Institutional traders in the oil and fuel markets have shifted from buying to selling as higher oil prices led to profit-taking. After purchasing a total of 155 million barrels in the previous three weeks, these traders sold the equivalent of 25 million barrels of oil and fuel futures in the week ending September 26. The price of Brent and West Texas Intermediate (WTI) crude remained above $90 per barrel, but WTI slipped below $90 to close at around $88 per barrel. Meanwhile, concerns are growing over the low levels of inventories at Cushing, Oklahoma, which could make the remaining oil unusable due to physical limitations.
The global economic outlook is worsening, leading traders to focus more on demand for oil. The US dollar’s surge following a deal in Congress to extend federal government funding for 45 days has dampened demand for oil, as it makes the commodity more expensive for buyers in local currencies. However, the appetite for US crude and diesel remains strong due to supply constraints. Despite the recent signals from the US shale patch indicating that shale drillers have no plans to increase production, there are concerns about a potential retreat in oil prices in the coming months, with uncertainty surrounding the impact of a recession on oil demand.
In the short term, the upside potential for oil prices remains significant, especially as OPEC+ is expected to maintain its output cuts at its next meeting.
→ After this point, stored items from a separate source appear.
/-- BAND_FINISH (R104): the row group's band has drained and is the next to commit (R115); a finish whose writes had to wait goes
on with them. -/
def bandEffect (n rg : Nat) (s : State) : State :=
  match chainOf s n with
  | none => s
  | some c =>
    let per := blockRows c * gridCols c
    let b := c.committed / per
    let tiles := span c.committed (min (per - c.committed % per) (tileCount c - c.committed))
    if !c.admitted || !usesHold c.d || tiles.isEmpty || b % (c.d.arrays / c.d.rowGroup) != rg
        || !(tiles.all fun t => (tfind c.ready t).isSome && decide (t < stopAt c)) then s
    else match c.c with
      | none => s
      | some t =>
        if c.todoTiles != 0 then runCommit n t c s
        else match bandSums s c tiles with
          | none => s
          | some c =>
            let ((vals, f, wt), s1) := bandEpilogue n c tiles s
            if wt then keepAsked s s1
            else match f with
              | some g => stopChain n (fltRes g) c.committed s1
              | none => beginCommit n t c tiles.length (bandWrites c t tiles vals) (countFinish c tiles s1)

def execBandFinish (ring rowGroup : Nat) (s : State) : Out := .next (bandEffect ring rowGroup s)

/-! ### Partials -/

/-- A row of accumulators of a tile with received ones merged at its columns from x on. -/
def mergeRow (c : ChainRun) (t row x : Nat) (l : List Lacc) (old : List Lacc) : List Lacc :=
  let nc := (colsOf c t).length
  let at_ := (row - (rowsOf c t).headD 0) * nc
  (List.range old.length).map fun i =>
    let v := nth {} old i
    if at_ + x ≤ i ∧ i < at_ + nc ∧ i - (at_ + x) < l.length then mergeLacc v (nth {} l (i - (at_ + x))) else v

/-- PARTIAL_CHUNK_RECEIVE (R113, R262): the next chunk of a sender is merged into the partials of its tile, or ends the
chain at that tile. Records of positions past the tensor's edge hold nothing that an output takes. -/
def chunkEffect (n sender : Nat) (chunk : List Byte) (s : State) : State :=
  match chainOf s n with
  | none => s
  | some c =>
    if !c.admitted || c.d.partialMode != 2 then s
    else
      let k := tget 0 c.rxChunks sender
      let (row, col) := chunkPlace c k
      let tile := row / tileRows c * gridCols c + col / tileCols c
      let bins := (laccOf (fmtOf c).1 (fmtOf c).2).1
      if decide (gridRows { c with d := { c.d with holdRows := 0 } } * gridCols c * chunksPerTile c ≤ k) then s
      else match parseChunk bins (chunkOutputs c) chunk with
        | none => stopChain n { status := 0x13 } tile s
        | some l =>
          let got := { c with rxChunks := tput 0 c.rxChunks sender (k + 1) }
          if c.d.m ≤ row then setChain n got s
          else
            let x := tget [] c.rx tile
            let old := if x.isEmpty then List.replicate (tileOutputs c tile).length {} else x
            setChain n { got with rx := tput [] c.rx tile (mergeRow c tile row (col % tileCols c) l old) } s

def execPartialChunkReceive (ring sender : Nat) (chunk : List Byte) (s : State) : Out :=
  .next (chunkEffect ring sender chunk s)

/-- W_TREE_RECEIVE (R114): a participant's values of a tile arrive and are added at their level. -/
def treeEffect (n position tile : Nat) (values : List (BitVec 80)) (s : State) : State :=
  match chainOf s n with
  | none => s
  | some c =>
    match c.plan with
    | none => s
    | some p =>
      let pos := planPos s p
      match (treeLevels p.nodes.length pos).find? fun l => pos + 2 ^ l == position with
      | none => s
      | some l =>
        if !c.admitted || c.d.partialMode != 3 || decide (tileCount c ≤ tile) then s
        else setChain n { c with tree := tput [] c.tree (tile * 16 + l) (values.map fun v => decodeNum .w v.toNat) } s

def execWTreeReceive (ring position tile : Nat) (values : List (BitVec 80)) (s : State) : Out :=
  .next (treeEffect ring position tile values s)

end Sys2Proof.Machine
end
The speculation of Saudi Arabia unwinding its 1-million-barrels-per-day (bpd) production cuts did not materialize, as the country confirmed its commitment to maintaining the cuts. Given the impact of speculation on prices, Saudi Arabia’s decision to adhere to its production policy was deemed wise, especially amid concerns about demand destruction caused by macroeconomic factors and the economic slowdown in Europe.